Zombietimes deconstructs this reporting and is an excellent example of visual literacy in use. In the end Reuters was forced to apologize and fire the photographer responsible for the falsified images.

Also of interest is the extremely detailed visual autopsy of the photos claiming to portray the Red Cross Ambulance incident , I’d say this autopsy pretty well verifies that the event was staged.

reuters fraud
the bomb hole…
reuters fraud
actually meant for the siren

This is only a fraction of what is described on the website. For an eye-opening exercise in the analysis and deconstruction of photos, check it out.

Using images to show how Coke is classic and Pepsi progressive

October 24th, 2006

The current Coke and Pepsi logos use very different colours, fonts, and imagery to capture our attention.

Pepsi current Coke current

What is interesting is that the look of these two logos was not always so different.

early 1900s

They look similiar, don’t they? Both Coca Cola and Pepsi Cola originally used decorative red script with long flowing banners extending from certain letters to describe their brand.

Also notice how Coca Cola’s script, taken from an 1899 advertisiment, is quite similiar to the current script, whereas Pepsi’s early logo is completely different from the one it uses now.

early 1900s to late 1930s

Over this time frame, Pepsi had begun to simplify the script in its logo.
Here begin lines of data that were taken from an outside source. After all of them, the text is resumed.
/-! ### Handle jobs -/

/-- The live request a handle names for its submitter (R444). -/
def handleReq (s : State) (x : Job) : Option Nat :=
  let r := payBits x 32 10
  let y := reqGet s r
  if y.state = .free ∨ payBits x 42 6 ≠ 0 ∨ y.gen ≠ payBits x 48 16 ∨ y.part ≠ x.part then none else some r

/-- REQ_CANCEL (R444, R459): it completes when the request is freed. -/
def execReqCancel (job : Nat) (s : State) : Host.Outcome State Fault Refusal :=
  nxt <| match startedJob s job 0xA1 with
    | none => s
    | some x =>
      if x.stage ≠ 0 then s
      else match handleReq s x with
        | none => jobDone s job 0x0D06 0
        | some r =>
          let s := jobSet s job { x with stage := 100 }
          cancelReq (reqMod s r fun y => { y with cancelJobs := y.cancelJobs ++ [job] }) r

/-- The outcome of R444 for a REQ_PAUSE, or the request. -/
def pauseCheck (s : State) (x : Job) : Nat ⊕ Nat :=
  if payBits x 128 12 ≠ 0 ∨ (payBits x 64 1 = 0 ∧ payBits x 80 16 = 0) then .inl stBadEntry
  else match handleReq s x with
    | none => .inl 0x0D06
    | some r =>
      let y := reqGet s r
      if (y.state ≠ .prefill ∧ y.state ≠ .decode) ∨ cancelDue s r ∨ y.pausePending then .inl 0x0D07
      else if payBits x 64 1 = 1 ∧ hSummary (reqHdr s r) = false then .inl 0x0D09
      else .inr r

/-- REQ_PAUSE (R461, R463). -/
def execReqPause (job : Nat) (s : State) : Host.Outcome State Fault Refusal :=
  nxt <| match startedJob s job 0xA2 with
    | none => s
    | some x =>
      if x.stage ≠ 0 then s
      else match pauseCheck s x with
        | .inl st => jobDone s job st 0
        | .inr r =>
          let s := jobSet s job { x with stage := 100 }
          reqMod s r fun y => { y with
            pausePending := true, pauseJob := some job, pauseSummary := payBits x 64 1 = 1, pauseTtl := payBits x 80 16
            pauseAddr := payBits x 128 64 }

/-- The bytes of a pause image's trailer (Table 13.15). -/
def trailer (s : State) (r crc : Nat) : List Byte :=
  let x := reqGet s r
  leBytes 4 0x4B565041 ++ leBytes 4 (handleOf s r) ++ leBytes 4 x.seqLen ++ leBytes 4 x.imagePages ++ leBytes 4 x.slot
    ++ leBytes 4 crc ++ List.replicate 40 0

/-- Write bytes to the host up to the first poisoned word (R515): the bytes written, and whether all were. -/
def hostWrite (s : State) (part addr : Nat) (bs : List (Option Byte)) : Nat × Bool × State :=
  let n := (bs.takeWhile Option.isSome).length
  (n, n = bs.length, if n = 0 then s else hostSend s part (.write part addr ((bs.take n).map fun b => b.getD 0)))

/-- The pages of a request in order, as they read. -/
def pagesOf (s : State) (r : Nat) : List (Option Byte) × State :=
  let x := reqGet s r
  let l := x.row.foldl (fun (acc : List (List (Option Byte)) × State) e =>
    let (bs, s) := dramLoad acc.2 x.part (pageAddr acc.2 e.2) 0x8000
    (bs :: acc.1, s)) ([], s)
  (l.1.reverse.flatten, l.2)

/-- The pause image is written and the request becomes PAUSED (R461, R462). -/
def pauseImage (s : State) (r : Nat) : State :=
  let x := reqGet s r
  let (bs, s) := pagesOf s r
  let (n, whole, s) := hostWrite s x.part x.pauseAddr bs
  let fin := fun (s : State) st res => match x.pauseJob with
    | some j => jobDone s j st res
    | none => s
  if ¬ whole then releaseReq (reqMod (fin (poisonRead s pgRqt x.part) stPoison n) r fun x => { x with pauseJob := none }) r
  else
    let s := hostSend s x.part (.write x.part (x.pauseAddr + bs.length) (trailer s r (crc32 (bs.map fun b => b.getD 0))))
    let s := releasePages s r
    let s := reqMod s r fun x => { x with
      state := .paused, draftCtx := false, ttlEnd := (s.now + 800000 * x.pauseTtl) % 2 ^ 64, pauseJob := none }
    fin s stOk x.imagePages

/-- PAUSE_WRITE_DONE (R461, R468) (DEDUCED, assumption 111). -/
def execPauseWriteDone (rqt : Nat) (s : State) : Host.Outcome State Fault Refusal :=
  let x := reqGet s rqt
  nxt <|
    if x.state ≠ .pausing ∨ x.pauseSummary then s
    else if cancelDue s rqt then cancelRelease s rqt []
    else pauseImage s rqt

/-- PAUSE_TTL_EXPIRY (R462). -/
def execPauseTtlExpiry (rqt : Nat) (s : State) : Host.Outcome State Fault Refusal :=
  let x := reqGet s rqt
  nxt <|
    if x.state ≠ .paused ∨ x.ttlEnd = 0 then s
    else
      let s := releaseReq (s.reach x.ttlEnd) rqt
      pageIrq (s.fincSat pgRqt F.RQT_EXPIRED_COUNT 1) pgRqt 1

/-- The outcome of R444 for a REQ_RESUME, or the request. -/
def resumeCheck (s : State) (x : Job) : Nat ⊕ Nat :=
  if payBits x 128 2 ≠ 0 ∨ 65536 < payBits x 192 17 ∨ payBits x 224 17 = 0 ∨ 65536 < payBits x 224 17 ∨ payBits x 248 5 < 4
      ∨ 16 < payBits x 248 5 ∨ payBits x 256 12 ≠ 0 then .inl stBadEntry
  else match handleReq s x with
    | none => .inl 0x0D06
    | some r =>
      let y := reqGet s r
      let h := reqHdr s r
      let n := if y.summaryHeld then hSummaryTokens h else y.seqLen
      if y.state ≠ .paused then .inl 0x0D07
      else if hMaxCtx h < n + payBits x 192 17 + payBits x 224 17 then .inl 0x0D0B
      else .inr r

/-- REQ_RESUME (R464): it becomes the holding job, and its reservation is asked. -/
def execReqResume (job : Nat) (s : State) : Host.Outcome State Fault Refusal :=
  nxt <| match startedJob s job 0xA3 with
    | none => s
    | some x =>
      if x.stage ≠ 0 then s
      else match resumeCheck s x with
        | .inl st => jobDone s job st 0
        | .inr r =>
          let h := reqHdr s r
          let s := jobSet s job { x with stage := 2 }
          let s := { s with serve := { s.serve with nextSeq := s.serve.nextSeq + 1 } }
          let s := reqMod s r fun y => { y with
            state := .resuming, job := some job, qp := x.qp, tag := x.tag, ringBase := payBits x 256 64, ringLog2 := payBits x 248 5
            maxNew := payBits x 224 17, runOut := 0, written := 0, head := 0, ringFull := false, ttlEnd := 0, draftCtx := false
            appended := payBits x 192 17, restore := .waiting, granted := false, seq := s.serve.nextSeq, wait := 0, spent := false
            reused := y.reused }
          let y := reqGet s r
          let n := (if y.summaryHeld then hSummaryTokens h else y.seqLen) + y.appended + y.maxNew
          reserve s r ((n + hTpp h - 1) / hTpp h)

/-- The summary-conditioned prefill of the model (R464): its positions, or none where it reads poison. -/
def summaryPrefill (s : State) (r : Nat) : Bool × State :=
  let x := reqGet s r
  let h := reqHdr s r
  let fl := slotFlush s x.slot
  match modelImage s x.slot x.part with
  | (none, s) => (false, s)
  | (some image, s) =>
    let (bs, s) := pagesOf s r
    match wholeBytes bs with
    | none => (false, s)
    | some sum =>
      let s := releasePages s r
      let s := reqMod s r fun y => { y with
        reserved := x.reserved, granted := x.granted, seqLen := 0, summaryHeld := false
        flushed := y.flushed || (fl && Config.summaryKvFlushed image sum) }
      let n := hSummaryTokens h
      let bytes := ((List.range n).map fun p => (List.range (hKvBytes h)).map fun k => Config.summaryKv fl image sum p k).flatten
      let s := commitRun s r n bytes
      (true, charge s x.slot x.account n)

/-- The restored request goes on with its appended tokens (R464): they follow SEQ_LEN; with none, the token after SEQ_LEN is the next
input. -/
def resumeRun (s : State) (r : Nat) (toks : List Nat) : State :=
  let x := reqGet s r
  let last := x.toks.getD (x.seqLen - x.tokBase) 0
  let was := x.summaryHeld
  let go := fun (s : State) => reqMod s r fun y =>
    let old := if was then [] else y.toks.take (y.seqLen - y.tokBase)
    { y with
      toks := old ++ (if toks = [] then [last] else toks), tokBase := if was then y.seqLen else y.tokBase
      promptLen := y.seqLen + toks.length, state := if toks = [] then .decode else .prefill
      inserts := y.inserts && !was }
  if was then
    match summaryPrefill s r with
    | (true, s) => go s
    | (false, s) => refuseReq (poisonRead s (slotLensPage s x.slot) x.part) r stPoison
  else go s

/-- The pause image is back (R464): its trailer is checked and its pages are written into new pages. -/
def restoreImage (s : State) (r : Nat) (d : List Byte) : State :=
  let x := reqGet s r
  let n := 0x8000 * x.imagePages
  let body := d.take n
  if (d.drop n).take 24 ≠ (trailer s r (crc32 body)).take 24 then refuseReq s r 0x0D0A
  else
    let s := eachIn (List.range x.imagePages) (fun s i =>
      match pageNew s r i with
      | (some p, s) => dramStore s x.part (pageAddr s p) ((body.drop (0x8000 * i)).take 0x8000) []
      | (none, s) => s) s
    askTokens s r

/-- Appended tokens are checked as a prompt is (R464). -/
def appendTokens (s : State) (r : Nat) (toks : List Nat) : State :=
  if toks.any (fun t => decide (hVocab (reqHdr s r) ≤ t)) then refuseReq s r 0x0D08 else resumeRun s r toks

/-- RESUME_RESTORE_DONE (R464, R468): the next read of the resumption has come. -/
def execResumeRestoreDone (rqt : Nat) (s : State) : Host.Outcome State Fault Refusal :=
  let x := reqGet s rqt
  nxt <|
    if x.state ≠ .resuming ∨ x.restore = .waiting then s
    else if cancelDue s rqt then cancelRelease s rqt []
    else match x.job.bind (jobGet s) with
      | none => s
      | some y =>
        if x.restore = .tokens ∧ x.appended = 0 then appendTokens s rqt []
        else match y.data with
          | none => s
          | some (.good d []) => if x.restore = .image then restoreImage s rqt d else appendTokens s rqt (wordsOf d x.appended)
          | some (.good _ _) => refuseReq s rqt stPoison
          | some _ => refuseReq s rqt stMemHostErr

/-- The value of STATE (Table 13.9). -/
def ReqState.code : ReqState → Nat
  | .free => 0 | .queued => 1 | .prefill => 2 | .decode => 3 | .pausing => 4 | .paused => 5 | .resuming => 6

/-- The 128 bytes of an RQT entry (Tables 13.10 and 14.3); GEN stays in a FREE one. -/
def rqtBits (s : State) (r : Nat) : BitVec 1024 :=
  let x := reqGet s r
  if x.state = .free then BitVec.ofNat 1024 (s.serve.gens.get 0 r * 2 ^ 32)
  else
    let fs : List (Nat × Nat) := [(x.state.code, 0), (x.slot, 4), (b2n x.flushed, 7), (x.part, 8), (x.account, 12), (x.priority, 18),
      (b2n x.shared, 26), (b2n x.summaryHeld, 27), (b2n (cancelDue s r), 28), (b2n x.pausePending, 29), (b2n x.ringFull, 30),
      (b2n x.noInsert, 31), (x.gen, 32), (x.qp, 48), (x.seed.toNat, 64), (x.promptLen, 128), (x.maxNew, 160), (x.seqLen, 192),
      (x.outCount, 224), (kvTable s + 0x4000 * r, 256), (x.row.length, 320), (x.reserved, 333), (x.reused, 346), (x.deadline, 384),
      (x.ringBase, 448), (x.ringLog2, 512), (x.tag, 528), (x.runOut, 544), (x.ttlEnd, 576), (x.pauseAddr, 640),
      (x.admitStep, 704), (x.maskKind, 768), (x.maskTable, 770), (b2n x.late, 775), (x.dfaState, 776), (x.draftMax, 792),
      (b2n x.draftCtx, 796), (x.temp, 800), (x.topK, 832), (x.stop0, 840), (b2n x.stop0En, 858), (x.stop1, 859),
      (b2n x.stop1En, 877), (x.gain, 896), (x.wait, 928), (x.proposed, 960), (x.accepted, 992)]
    BitVec.ofNat 1024 ((fs.map fun f => f.1 * 2 ^ f.2).sum)

/-- REQ_QUERY (R439, R444). -/
def execReqQuery (job : Nat) (s : State) : Host.Outcome State Fault Refusal :=
  nxt <| match startedJob s job 0xA4 with
    | none => s
    | some x =>
      if payBits x 128 3 ≠ 0 then jobDone s job stBadEntry 0
      else match handleReq s x with
        | none => jobDone s job 0x0D06 0
        | some r => jobDone (hostSend s x.part (.write x.part (payBits x 128 64) (leBytes 128 (rqtBits s r).toNat))) job stOk 0

/-! ### Masks -/

/-- Fields of a mask table header (Table 14.6). -/
def mhKindOf (d : List Byte) : Nat := (d.getD 6 0).toNat
def mhField (d : List Byte) (o n : Nat) : Nat := leNat ((d.drop o).take n)

/-- The length of R479. -/
def maskLength (d : List Byte) : Nat :=
  let v := mhField d 8 4
  if mhKindOf d = 1 then transOff v (mhField d 12 4) + 2 * mhField d 12 4 * mhField d 16 2 else 64 + 8 * ((v + 63) / 64)

/-- The first check of Table 14.7 that a mask table fails, or 0. -/
def maskCheck (s : State) (t base len : Nat) (d : List Byte) : Nat :=
  let k := mhKindOf d
  let v := mhField d 8 4
  let ns := mhField d 12 4
  let nc := mhField d 16 2
  let bs := d.map some
  let at16 := fun o => (entry16 bs o).getD 0
  if len < 64 ∨ mhField d 0 4 ≠ 0x4B53414D ∨ mhField d 4 2 ≠ 1 ∨ (k ≠ 1 ∧ k ≠ 2) ∨ mhField d 7 1 ≠ 0 ∨ mhField d 20 44 ≠ 0
      ∨ len ≠ maskLength d then 1
  else if v = 0 ∨ 0x40000 < v then 2
  else if k = 1 ∧ (ns = 0 ∨ 65536 < ns ∨ nc = 0 ∨ 4096 < nc ∨ ns ≤ mhField d 18 2
      ∨ (List.range v).any (fun i => let c := at16 (64 + 2 * i); c != 0xFFFF && decide (nc ≤ c))
      ∨ (List.range (ns * nc)).any (fun i => let n := at16 (transOff v ns + 2 * i); n != 0xFFFF && decide (ns ≤ n))) then 2
  else if k = 2 ∧ (ns ≠ 0 ∨ nc ≠ 0 ∨ mhField d 18 2 ≠ 0
      ∨ ¬ (List.range v).any (fun i => (d.getD (64 + i / 8) 0).getLsbD (i % 8))) then 2
  else if ¬ placed s (16 + t) base len then 3
  else 0

/-- Set the state and kind of a mask table. -/
def maskSet (s : State) (t st kind : Nat) : State :=
  (s.fset pgMask (F.MASK_TBL_STATE.sh (8 * t)) st).fset pgMask (F.MASK_TBL_KIND.sh (8 * t)) kind

/-- A mask table is EMPTY. -/
def maskEmpty (s : State) (t : Nat) : State :=
  let s := s.setReg pgMask (F.MASK_TBL_DIM_NSTATES.off + 8 * t) 0
  { maskSet s t 0 0 with serve := { s.serve with masks := s.serve.masks.del t } }

/-- MASK_LOAD (R478 to R480). -/
def execMaskLoad (job : Nat) (s : State) : Host.Outcome State Fault Refusal :=
  nxt <| match startedJob s job 0x38 with
    | none => s
    | some x =>
      let t := payBits x 32 5
      let base := payBits x 192 64
      let len := payBits x 128 40
      if x.stage = 0 then
        if x.part ≠ 0 then jobDone s job stNotOwner 0
        else if base % 4096 ≠ 0 then jobDone s job stBadEntry 0
        else if maskState s t ≠ 0 then jobDone s job 0x0E01 0
        else
          let s := maskSet s t 1 0
          askData { s with serve := { s.serve with masks := s.serve.masks.ins t { base := base, length := len } } } job (payBits x 64 64) len
      else if x.cancel then jobDone (maskEmpty s t) job stCancelled 0
      else match x.data with
        | none => s
        | some (.good d ps) =>
          let s := if placed s (16 + t) base len then dramStore s 0 base d ps else s
          if ps ≠ [] then jobDone (maskEmpty s t) job stPoison 0
          else
            let c := maskCheck s t base len d
            if c ≠ 0 then jobDone (maskEmpty s t) job 0x0E00 c
            else
              let k := mhKindOf d
              let ns := mhField d 12 4
              let nc := mhField d 16 2
              let y : MaskTable := { base := base, length := len, vocab := mhField d 8 4, nstates := ns, nclasses := nc, start := mhField d 18 2 }
              let s := { s with serve := { s.serve with masks := s.serve.masks.ins t y } }
              let s := s.setReg pgMask (F.MASK_TBL_DIM_NSTATES.off + 8 * t) (BitVec.ofNat 32 ((ns - 1) + (nc - 1) * 2 ^ 16))
              jobDone (maskSet s t 2 k) job stOk 0
        | some _ => jobDone (maskEmpty s t) job stMemHostErr 0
Gone is the ornate A, for instance. Coca Cola had begun to formalize their script with a few small changes, including the shortened tail of the first C.

1940s

In its new logo, Pepsi dropped the “drink” and “delicious” from the P and C. Blue was introduced as a colour. Coca Cola removed the words “trademark registered” from the tail of the C and listed “Reg. US Pat Off.” below. The C’s tail shrunk to today’s size.

It was in the next two decades that Pepsi’s logo would dramatically change.

1950s, 60s and 70s
In the 1950’s, the “epsi” and “ola” were no longer written decoratively, but in plain text. The double hyphen was replaced by a single hyphen, and the P and C lost their dramatic decoration. This lasted till the early 1960s

A second logo used in the 1950s and early ’60s completely abandoned script for a serif font. Yikes. Also introduced were lower-case letters.
This logo introduced around 1962 used a sans-serif font for the first time.
From here it was a short skip and a jump to this logo, which integrated the bottle cap look, the blue and red colour format, and the plan sans-serif text. This came out in the late ’60s and early ’70s.
While all this was happening, Coca Cola introduced one small change, and this not till 1969: the wave. Coke’s classic text stayed unscathed.

1980s and 90s

In 1991, Pepsi updated its logo by adopting a new high-techish font, italicizing it, and moving it out of the bottle cap image. In the early 1980s, Coke updated its logo by moving the wave up and into the text. To see the newest logos, scroll to the top of this post.

Through this entire evolution, Coca Cola’s text has stayed constant and unchanged, preserving the same look it had in the 1800s. Updates have been cursory and cosmetic. Pepsi, on the other hand, has evolved multiple times; from fancy script, to plain script, to serif print, to lower case, to sans-serif, and italics.

At certain points in their history, each logo incorporated a new image - Pepsi the bottle cap, and Coke the wave. But Coca Cola’s text has stayed central to the company’s image, whereas Pepsi has ventured inside the bottle cap, to the top of it, and below it.

What this shows is that Pepsi has tried to be ‘new’ to each generation that consumes its product, whereas Coke has been content to stay loyal to its classic origins. We all know this from the marketing slogans, but this is way to see the same thing in a visual way.